* _What the task requires_: In the records below, find the line with "fails with detail 3 without tangents too. -/" and the line with "16 + det)⟩)"; return exactly those lines and every line between them.

Saved data entries

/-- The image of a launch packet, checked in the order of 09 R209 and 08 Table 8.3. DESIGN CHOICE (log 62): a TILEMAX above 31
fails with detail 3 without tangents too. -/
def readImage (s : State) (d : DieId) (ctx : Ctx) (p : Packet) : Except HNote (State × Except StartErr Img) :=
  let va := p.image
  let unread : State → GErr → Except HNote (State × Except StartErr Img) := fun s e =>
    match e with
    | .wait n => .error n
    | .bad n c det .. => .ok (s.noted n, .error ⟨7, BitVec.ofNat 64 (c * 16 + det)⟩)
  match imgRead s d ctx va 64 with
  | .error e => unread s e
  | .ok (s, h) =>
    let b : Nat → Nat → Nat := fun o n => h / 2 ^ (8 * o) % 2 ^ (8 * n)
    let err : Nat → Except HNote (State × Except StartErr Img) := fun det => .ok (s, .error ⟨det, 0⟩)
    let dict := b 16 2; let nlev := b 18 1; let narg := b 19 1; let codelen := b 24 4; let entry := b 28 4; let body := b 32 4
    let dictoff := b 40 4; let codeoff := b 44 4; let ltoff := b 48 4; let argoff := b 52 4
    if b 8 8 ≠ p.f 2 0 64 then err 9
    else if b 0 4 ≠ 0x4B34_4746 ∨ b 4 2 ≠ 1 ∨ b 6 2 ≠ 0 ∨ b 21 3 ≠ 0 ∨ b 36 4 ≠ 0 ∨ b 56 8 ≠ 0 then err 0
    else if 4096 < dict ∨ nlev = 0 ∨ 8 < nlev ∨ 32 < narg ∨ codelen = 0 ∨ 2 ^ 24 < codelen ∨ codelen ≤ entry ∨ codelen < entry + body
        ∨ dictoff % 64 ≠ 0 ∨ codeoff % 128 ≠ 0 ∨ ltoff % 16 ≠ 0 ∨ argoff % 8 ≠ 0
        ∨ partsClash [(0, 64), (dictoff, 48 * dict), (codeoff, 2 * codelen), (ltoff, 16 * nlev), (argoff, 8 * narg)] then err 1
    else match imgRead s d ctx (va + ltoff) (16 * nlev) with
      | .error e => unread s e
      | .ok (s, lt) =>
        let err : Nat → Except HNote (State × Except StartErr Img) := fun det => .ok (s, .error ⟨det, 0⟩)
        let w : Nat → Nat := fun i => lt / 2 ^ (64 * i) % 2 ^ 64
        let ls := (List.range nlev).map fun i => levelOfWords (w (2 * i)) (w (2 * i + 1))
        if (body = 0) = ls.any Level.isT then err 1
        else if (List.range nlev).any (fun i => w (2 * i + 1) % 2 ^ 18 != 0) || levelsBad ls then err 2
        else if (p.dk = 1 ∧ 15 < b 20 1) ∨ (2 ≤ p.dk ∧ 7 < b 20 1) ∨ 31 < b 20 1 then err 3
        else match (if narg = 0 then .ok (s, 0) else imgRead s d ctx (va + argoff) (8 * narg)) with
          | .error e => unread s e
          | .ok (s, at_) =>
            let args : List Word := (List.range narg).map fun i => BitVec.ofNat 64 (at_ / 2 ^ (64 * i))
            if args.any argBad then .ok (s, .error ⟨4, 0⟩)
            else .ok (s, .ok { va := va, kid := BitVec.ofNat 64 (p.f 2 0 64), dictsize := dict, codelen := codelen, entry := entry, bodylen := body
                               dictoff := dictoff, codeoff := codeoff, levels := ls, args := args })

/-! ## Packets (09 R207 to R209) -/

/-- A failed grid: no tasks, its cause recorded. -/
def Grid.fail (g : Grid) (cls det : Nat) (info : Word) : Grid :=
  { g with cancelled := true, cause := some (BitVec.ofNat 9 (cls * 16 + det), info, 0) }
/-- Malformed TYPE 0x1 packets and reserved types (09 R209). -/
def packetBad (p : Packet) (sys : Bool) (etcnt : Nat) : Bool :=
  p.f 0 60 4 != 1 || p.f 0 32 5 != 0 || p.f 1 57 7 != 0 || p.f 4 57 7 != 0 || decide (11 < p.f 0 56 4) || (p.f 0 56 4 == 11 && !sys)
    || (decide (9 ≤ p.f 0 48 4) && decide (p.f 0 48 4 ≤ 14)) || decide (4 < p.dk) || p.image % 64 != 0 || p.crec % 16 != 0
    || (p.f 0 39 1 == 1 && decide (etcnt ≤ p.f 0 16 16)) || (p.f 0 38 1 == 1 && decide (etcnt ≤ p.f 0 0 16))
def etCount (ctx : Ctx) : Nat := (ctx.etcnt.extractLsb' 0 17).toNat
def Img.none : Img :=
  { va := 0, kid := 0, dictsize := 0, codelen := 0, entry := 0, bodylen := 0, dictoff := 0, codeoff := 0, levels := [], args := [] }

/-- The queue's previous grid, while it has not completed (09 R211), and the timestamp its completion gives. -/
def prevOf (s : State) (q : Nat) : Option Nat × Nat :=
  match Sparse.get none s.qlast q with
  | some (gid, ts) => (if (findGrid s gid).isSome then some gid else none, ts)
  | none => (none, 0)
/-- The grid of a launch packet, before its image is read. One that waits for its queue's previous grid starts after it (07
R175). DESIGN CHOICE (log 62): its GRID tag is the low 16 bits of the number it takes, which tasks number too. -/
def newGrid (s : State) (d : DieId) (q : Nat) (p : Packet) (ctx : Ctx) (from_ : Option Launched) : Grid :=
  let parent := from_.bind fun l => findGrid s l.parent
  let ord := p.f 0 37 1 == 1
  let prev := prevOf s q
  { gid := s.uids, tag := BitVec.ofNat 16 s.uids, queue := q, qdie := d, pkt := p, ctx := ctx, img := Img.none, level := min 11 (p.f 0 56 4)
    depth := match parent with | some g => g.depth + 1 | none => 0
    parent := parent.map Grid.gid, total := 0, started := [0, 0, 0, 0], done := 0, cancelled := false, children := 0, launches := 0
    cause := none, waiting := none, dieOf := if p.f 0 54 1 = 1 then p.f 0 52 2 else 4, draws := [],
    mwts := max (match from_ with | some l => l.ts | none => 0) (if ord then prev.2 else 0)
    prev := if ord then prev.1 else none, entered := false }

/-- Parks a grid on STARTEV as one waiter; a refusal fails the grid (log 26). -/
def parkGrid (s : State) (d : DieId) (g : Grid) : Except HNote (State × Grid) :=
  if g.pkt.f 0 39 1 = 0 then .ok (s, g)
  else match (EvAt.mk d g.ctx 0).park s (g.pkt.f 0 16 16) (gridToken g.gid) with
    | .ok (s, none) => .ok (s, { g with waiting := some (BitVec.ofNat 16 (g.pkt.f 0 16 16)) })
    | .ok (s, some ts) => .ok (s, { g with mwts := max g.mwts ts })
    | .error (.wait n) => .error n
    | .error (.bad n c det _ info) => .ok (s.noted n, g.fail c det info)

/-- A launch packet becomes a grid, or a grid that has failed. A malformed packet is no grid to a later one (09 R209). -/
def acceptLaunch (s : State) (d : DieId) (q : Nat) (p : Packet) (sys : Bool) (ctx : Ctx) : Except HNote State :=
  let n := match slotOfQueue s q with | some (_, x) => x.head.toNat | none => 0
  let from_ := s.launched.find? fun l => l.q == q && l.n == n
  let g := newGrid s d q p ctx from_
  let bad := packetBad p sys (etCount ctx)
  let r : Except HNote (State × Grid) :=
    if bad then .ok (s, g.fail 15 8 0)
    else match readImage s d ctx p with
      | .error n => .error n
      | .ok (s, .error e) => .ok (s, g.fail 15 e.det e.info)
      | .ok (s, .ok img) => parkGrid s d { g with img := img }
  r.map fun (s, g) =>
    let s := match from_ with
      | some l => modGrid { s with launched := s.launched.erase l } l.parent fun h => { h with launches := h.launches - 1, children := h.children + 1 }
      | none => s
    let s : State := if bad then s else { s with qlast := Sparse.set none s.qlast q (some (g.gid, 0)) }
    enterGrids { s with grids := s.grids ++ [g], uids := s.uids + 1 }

* _Problem solution_:
fails with detail 3 without tangents too. -/
def readImage (s : State) (d : DieId) (ctx : Ctx) (p : Packet) : Except HNote (State × Except StartErr Img) :=
  let va := p.image
  let unread : State → GErr → Except HNote (State × Except StartErr Img) := fun s e =>
    match e with
    | .wait n => .error n
    | .bad n c det .. => .ok (s.noted n, .error ⟨7, BitVec.ofNat 64 (c * 16 + det)⟩)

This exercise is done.